© JUNGE FREIHEIT Verlag GmbH & Co.  www.jungefreiheit.de  17/10 23. April 2010

Aufgeschnappt
Zivilcourage in Wildwest
Matthias Bäkermann

Zivilcourage lohnt sich nicht.“ Der Münchner Uwe W. ist immer noch desillusioniert. „Ich war zuvor ein unbescholtener Bürger. Jetzt hab ich einen Strafbefehl wegen gefährlicher Körperverletzung“, zitiert den 42jährigen Polsterer am Montag das Boulevard-Blatt tz. Dabei habe er am 10. November 2009 nur zwei Frauen geholfen, die am U-Bahnhof Implerstraße belästigt und angegriffen wurden. Uwe W. beobachtete, wie der betrunkene Savas K. der 48jährigen Grafikerin mit voller Wucht seine Bierflasche an den Kopf schlägt, die 61jährige Begleiterin anschreit, beleidigt und bedroht. Uwe W. kümmert sich sofort um die aus einer Platzwunde Blutende, Polizei und Notarzt werden verständigt. Als sich der betrunkene Täter durch die umherstehenden Schaulustigen schiebt, will Uwe W. den 26jährigen Griechen zurückhalten und ihm seine Bierflasche entreißen. Nach einer kurzen Rangelei schubst er Savas K. schließlich energisch von sich, worauf der Betrunkene (2,0 Promille) ins Gleisbett der U-Bahn stürzt und sich die Hand bricht.

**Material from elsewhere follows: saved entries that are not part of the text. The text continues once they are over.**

/-- Some byte of the range carries an error mark at its home. -/
def State.poisoned (s : State) (a n : Nat) : Bool := s.poison.any (fun q => decide (q < a + n ∧ a < q + 32))

/-- The error mark of the copy of a sector that an access meets at the home or the memory controller. -/
def State.markAt (s : State) (w : Via) (a : Nat) : Bool :=
  match s.l2find a with
  | none => s.poison.contains (sector a)
  | some x => if w.passes x then x.oldMark else s.poison.contains (sector a)

/-- Set that mark: a copy that carries it is written there (R453). -/
def State.putMark (s : State) (w : Via) (a : Nat) : State :=
  match s.l2find a with
  | none => { s with poison := withMark s.poison (sector a) true }
  | some x =>
    if w.passes x then { s with l2 := s.l2.map (fun y => if y.pa = x.pa then { y with oldMark := true } else y) }
    else { s with poison := withMark s.poison (sector a) true }

/-- A hardware unit's own read and write at the home, under an owner tag. -/
def State.hwNum (s : State) (tag a n : Nat) : Nat := s.physNum .unit (s.keyId tag) a n
def State.hwRead (s : State) (tag a n : Nat) : List Byte := s.physRead .unit (s.keyId tag) a n
def State.hwWrite (s : State) (tag a : Nat) (bs : List Byte) : State := s.physWrite .unit tag { wb := false } a bs

/-! ### Attributes of an access (Tables 5-3, 17-2) -/

def attrBits (x : DWord) (h l : Nat) : Nat := bits x.toNat h l
def attrChk (x : DWord) : Bool := x.getLsbD 52
def attrCA (x : DWord) : Bool := x.getLsbD 53
def attrRepl (x : DWord) : Bool := x.getLsbD 54
def attrShared (x : DWord) : Bool := x.getLsbD 55
def attrComp (x : DWord) : Bool := x.getLsbD 49
def attrClevel (x : DWord) : Nat := attrBits x 11 10
/-- Write-back in L2 (WPOL 0). -/
def attrWb (x : DWord) : Bool := !x.getLsbD 48
/-- Bytes in a block of the page's grain (R107). -/
def attrGrain (x : DWord) : Nat := if attrBits x 9 8 = 0 then 32 else if attrBits x 9 8 = 1 then 128 else 512
/-- EVICT as an order in L2: evict first, normal, retain. -/
def attrRank (x : DWord) : Nat := if attrBits x 51 50 = 1 then 0 else if attrBits x 51 50 = 2 then 2 else 1

/-- What the attributes say of a page's lines at the home. -/
def attrLine (x : DWord) : LineAttr := { wb := attrWb x, rank := attrRank x, grain := attrGrain x }

/-- The page's lines may have read copies on other dies: a private page's skip the directory, and a race-checked access is performed at
the home slice (R108, R132). -/
def attrRdc (x : DWord) : Bool := attrShared x && !attrChk x

/-- The access may allocate in L1: CLEVEL 0, no race checking, not at the memory controller (R105, R132, R428). -/
def LaneReq.l1ok (l : LaneReq) : Bool := attrClevel l.attr == 0 && !attrChk l.attr && !l.unc

/-- The block of the page's grain an access lies in (R107). -/
def LaneReq.block (l : LaneReq) : Nat := l.pa / attrGrain l.attr * attrGrain l.attr

/-- How a lane's access of a class reaches memory. -/
def LaneReq.via (level vmid : Nat) (l : LaneReq) : Via := if level = 0 then .unit else if l.unc then .dram else .part vmid

/-! ### Reads through the RDC and L2 (R102, R103, R107) -/

/-- Sectors of a block. -/
def sectorsOf (base n : Nat) : List Nat := (List.range (n / 32)).map (fun i => base + 32 * i)

/-- L2 holds the sector for another partition: it is read at the memory controller (R428). -/
def State.passedBy (s : State) (w : Via) (a : Nat) : Bool :=
  match s.l2find a with
  | none => false
  | some x => w.passes x

/-- The read copy on a die that serves a partition's read, if one does. -/
def State.rdcHit (s : State) (vmid die : Nat) (l : LaneReq) : Option RdcSector :=
  if l.unc || s.passedBy (l.via 1 vmid) l.pa || !attrRdc l.attr then none else s.rdcFind die vmid l.pa

/-- A miss on a die brings the sector's block of the page's grain into L2 and, homed on another die, into the RDC of the one that read it;
nothing of a line that L2 holds for another partition, and nothing of an uncached page (R105, R107, R428). -/
def State.allocHome (s : State) (vmid die : Nat) (l : LaneReq) : State :=
  let w := l.via 1 vmid
  if l.unc || s.passedBy w l.pa || (s.rdcHit vmid die l).isSome then s
  else
    let block := (sectorsOf l.block (attrGrain l.attr)).filter (fun a => !s.passedBy w a)
    let s := block.foldl (fun s a => s.enterL2 w l.key (attrRank l.attr) a) s
    if homeDie l.pa = die ∨ 4 ≤ die ∨ !attrRdc l.attr then s
    else
      let s := s.roomRdc die l.pa
      let new := (block.filter (fun a => (s.rdcFind die vmid a).isNone)).map (fun a =>
        ({ die := die, pa := a, vmid := vmid, tag := l.key, bytes := s.physRead w (s.keyId l.key) a 32, mark := s.markAt w a } : RdcSector))
      { s with rdc := new ++ s.rdc }

/-- A partition's read of n bytes of one sector, issued on a die: the die's RDC if it holds a copy, else the home slice or, past every
cache, the memory controller. -/
def State.readHome (s : State) (vmid die : Nat) (l : LaneReq) (n : Nat) : List Byte × State :=
  (match s.rdcHit vmid die l with
    | some x => (x.bytes.drop (l.pa % 32)).take n
    | none => s.physRead (l.via 1 vmid) (s.keyId l.key) l.pa n,
   s.allocHome vmid die l)

/-- The error mark of the copy that such a read meets (R453). -/
def State.homeMark (s : State) (vmid die : Nat) (l : LaneReq) : Bool :=
  match s.rdcHit vmid die l with
  | some x => x.mark
  | none => s.markAt (l.via 1 vmid) l.pa

/-! ### L1 (R106–R110) -/

/-- Every L1 copy that a partition has of the sectors of a range, on one core, goes. -/
def State.dropL1 (s : State) (core vmid a n : Nat) : State :=
  { s with l1 := s.l1.filter (fun x => !(x.core == core && x.vmid == vmid && decide (x.pa < a + n ∧ a < x.pa + 32))) }

/-- A copy in a core's L1, of a partition. -/
def L1Sector.at_ (x : L1Sector) (core vmid pa : Nat) : Bool := x.core == core && x.pa == sector pa && x.vmid == vmid

def State.l1find (s : State) (core vmid pa : Nat) : Option L1Sector := s.l1.find? (fun x => x.at_ core vmid pa)

/-- Change the copies that `p` selects. -/
def State.modL1 (s : State) (p : L1Sector → Bool) (f : L1Sector → L1Sector) : State :=
  { s with l1 := s.l1.map (fun x => if p x then f x else x) }

/-- A dirty sector is written back to its home, with its error mark (R453). -/
def State.writeBackL1 (s : State) (x : L1Sector) : State :=
  let s := s.physWrite (.part x.vmid) x.key x.line x.pa x.bytes
  let s := if x.mark then s.putMark (.part x.vmid) x.pa else s
  s.modL1 (fun y => y.at_ x.core x.vmid x.pa) (fun y => { y with dirty := false : L1Sector })

/-- Write back every dirty sector that `p` selects. -/
def State.cleanL1 (s : State) (p : L1Sector → Bool) : State :=
  (s.l1.filter (fun x => p x && x.dirty)).foldl (fun s x => s.writeBackL1 x) s

/-- Write back every dirty sector that `p` selects, and drop it. -/
def State.flushL1 (s : State) (p : L1Sector → Bool) : State :=
  let s := s.cleanL1 p
  { s with l1 := s.l1.filter (fun x => !p x) }

/-- An acquire on a core: every L1 line of a shared page goes (R119). -/
def State.acquireL1 (s : State) (core : Nat) : State := { s with l1 := s.l1.filter (fun x => !(x.core == core && !x.priv)) }

/-- 256 KiB of a core's L1. -/
def l1Lines : Nat := 512

/-- The lines of a core's L1 with their places in the order of eviction. -/
def State.linesL1 (s : State) (core : Nat) : List (Nat × Nat) :=
  linesOf ((s.l1.filter (fun x => x.core == core)).map (fun x => (x.pa, x.rank)))

/-- A line leaves a core's L1: its dirty sectors are written back. -/
def State.evictL1 (s : State) (core line : Nat) : State := s.flushL1 (fun x => x.core == core && lineOf x.pa == line)

/-- A full L1 gives up a line for a new one: a streaming line first, a kept one last (R7, R106). -/
def State.roomL1 (s : State) (core pa : Nat) : State :=
  let mine := s.linesL1 core
  if mine.length < l1Lines ∨ mine.any (fun p => p.1 == lineOf pa) then s
  else
    match pickLine (Config.choice s.free) (leastRank mine) with
    | none => s
    | some line => s.usedChoice.evictL1 core line

/-- The place of a cache policy in the order of eviction; a store allocates as under the default (R106). -/
def polRank (pol : Nat) : Nat := if pol = 2 then 0 else if pol = 3 then 2 else 1

/-- Fill the block of the page's grain that holds the sector (R107). -/
def State.fillL1 (s : State) (core vmid asid : Nat) (l : LaneReq) (pol : Nat) : State :=
  let s := s.roomL1 core l.pa
  let missing := (sectorsOf l.block (attrGrain l.attr)).filter (fun a => (s.l1find core vmid a).isNone)
  missing.foldl (fun s a =>
    let at_ := { l with pa := a }
    let mark := s.homeMark vmid (core / 64) at_
    let (bs, s) := s.readHome vmid (core / 64) at_ 32
    { s with l1 := { core := core, pa := a, vmid := vmid, priv := !attrShared l.attr, key := l.key, bytes := bs, line := attrLine l.attr,
                     rank := polRank pol, asid := asid, page := l.page, mark := mark } :: s.l1 }) s

/-- The dirty 128-byte blocks of a core, least recently written last (R110). -/
def State.dirtyBlocks (s : State) (core : Nat) : List Nat :=
  ((s.l1.filter (fun x => x.core == core && x.dirty)).map (fun x => x.pa / 128 * 128)).eraseDups

/-- Bytes put over a sector's, from an offset in it. -/
def putBytes (old : List Byte) (o : Nat) (bs : List Byte) : List Byte := old.take o ++ bs ++ old.drop (o + bs.length)

/-- A store to a private page: its sector becomes dirty in the owner's L1; a 1,025th dirty block first writes back the least
recently written one (R108, R110). `whole`: the store has now rewritten the sector (R453). -/
def State.storeL1 (s : State) (core vmid asid : Nat) (l : LaneReq) (whole : Bool) (bs : List Byte) : State :=
  let s := if (s.l1find core vmid l.pa).isNone then s.fillL1 core vmid asid l 0 else s
  let blocks := s.dirtyBlocks core
  let s :=
    if 1024 ≤ blocks.length ∧ ¬ blocks.contains (l.pa / 128 * 128) then
      match blocks.getLast? with
      | none => s
      | some b => s.cleanL1 (fun x => x.core == core && x.pa / 128 * 128 == b)
    else s
  match s.l1find core vmid l.pa with
  | none => s
  | some x =>
    let y := { x with bytes := putBytes x.bytes (l.pa % 32) bs, dirty := true, priv := true, line := attrLine l.attr, asid := asid,
                      page := l.page, mark := x.mark && !whole }
    { s with l1 := y :: s.l1.filter (fun z => !z.at_ core vmid l.pa) }

/-! ### Strict mode (R131) -/

/-- A class lies in a scope term. A class of no launch has no form or house but its own (R117, R342). -/
def Reach.has (r : Reach) (c : Cls) : Bool :=
  let own := r.cls == c.id
  match r.scope with
  | 0 => own
  | 1 => if c.launch = 0 then own else r.form == c.form
  | 2 => if c.launch = 0 then own else r.launch == c.launch && r.house == c.houseno
  | 3 => r.die == c.core / 64
  | _ => true

/-- A class's scope term (R117). -/
def Cls.reach (c : Cls) (scope : Nat) : Reach :=
  { scope := scope, cls := c.id, form := c.form, launch := c.launch, house := c.houseno, die := c.core / 64 }

def Pin.has (p : Pin) (c : Cls) : Bool := p.reach.any (fun r => r.has c)

/-- The pin on the line of an address. -/
def State.pinAt (s : State) (pa : Nat) : Option Pin := s.pins.find? (fun p => p.line == lineOf pa)

/-- The access is refused with RETRY. -/
def State.refused (s : State) (c : Cls) (pa : Nat) : Bool :=
  match s.pinAt pa with
  | none => false
  | some p => !p.has c

/-- A held byte is performed at its home; the writer's L1 keeps no older copy of it. -/
def State.landPinned (s : State) (p : Pin) (q : Nat × Byte) : State :=
  (s.physWrite (.part p.vmid) p.key p.attr q.1 [q.2]).dropL1 p.core p.vmid q.1 1

/-- Sectors that some held bytes fill. -/
def wholeSectors (bs : List (Nat × Byte)) : List Nat :=
  ((bs.map (fun q => sector q.1)).eraseDups).filter (fun a => (List.range 32).all (fun i => bs.any (fun q => q.1 == a + i)))

/-- Held bytes are performed; a sector that they rewrite whole loses its error mark (R453). -/
def State.landAll (s : State) (p : Pin) (bs : List (Nat × Byte)) : State :=
  (wholeSectors bs).foldl (fun s a => s.clearMarks (.part p.vmid) p.attr.wb a 32) (bs.foldl (fun s q => s.landPinned p q) s)

/-- A pinned line is written back and unpinned. -/
def State.unpin (s : State) (p : Pin) : State := { s with pins := s.pins.filter (fun q => q.line != p.line) }.landAll p p.bytes

/-- The held bytes of a range are performed before another write to them is, at the home or at a monitor (R115, R116, R128). -/
def State.settlePin (s : State) (a n : Nat) : State :=
  let mine (q : Nat × Byte) : Bool := decide (a ≤ q.1 ∧ q.1 < a + n)
  match s.pinAt a with
  | none => s
  | some p =>
    let left (x : Pin) : Pin := if x.line = p.line then { x with bytes := x.bytes.filter (fun q => !mine q) } else x
    { s with pins := s.pins.map left }.landAll p (p.bytes.filter mine)

/-- A release of a scope by a class widens every reach it lies in; a reach that includes DEVICE ends the pin (R131). -/
def State.widenPins (s : State) (c : Cls) (scope : Nat) : State :=
  let pins := s.pins.map (fun p => if p.has c then { p with reach := c.reach scope :: p.reach } else p)
  let out := pins.filter (fun p => p.reach.any (fun r => decide (4 ≤ r.scope)))
  out.foldl (fun s p => s.unpin p) { s with pins := pins }

/-- Strict mode is set on a core (STRICTM). -/
def State.strict (s : State) (core : Nat) : Bool := (s.word (.core core) 0x031).getLsbD 0

/-- Hold a store's bytes in a pin on its line. `scope` is that of the release the store itself is, else 0: its own reach. -/
def State.pinStore (s : State) (c : Cls) (l : LaneReq) (scope : Nat) (bs : List Byte) : State :=
  let new := bs.zipIdx.map (fun p => (l.pa + p.2, p.1))
  let old := (s.pinAt l.pa).getD
    { line := lineOf l.pa, writer := c.id, reach := [], bytes := [], core := c.core, vmid := c.vmid, key := l.key, attr := attrLine l.attr }
  let p := { old with reach := c.reach scope :: old.reach,
                      bytes := new ++ old.bytes.filter (fun q => !(new.any (fun r => r.1 == q.1))) }
  { s with pins := p :: s.pins.filter (fun q => q.line != p.line) }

„Das war eine eindeutige Nothilfeüberschreitung“, begründet Amtsgerichtsprecherin Ingrid Kaps gegenüber der JF den im Januar ergangenen Strafbefehl von 40 Tagessätzen à 15 Euro an den Münchner. Dieser sei gut noch bedient, weil Savas K. sich noch viel gefährlicher hätte verletzen können. „Wir leben doch nicht in Wildwest“, kommentiert Kaps Uwe Ws. Aktion. Finanzielle Hilfsangebote von empörten Bürgern leitet dieser inzwischen an die Dominik-Brunner-Stiftung weiter. Brunner stellte sich 2009 schützend vor vier bedrohte Kinder. Seine Zivilcourage bezahlte er darauf mit dem Leben.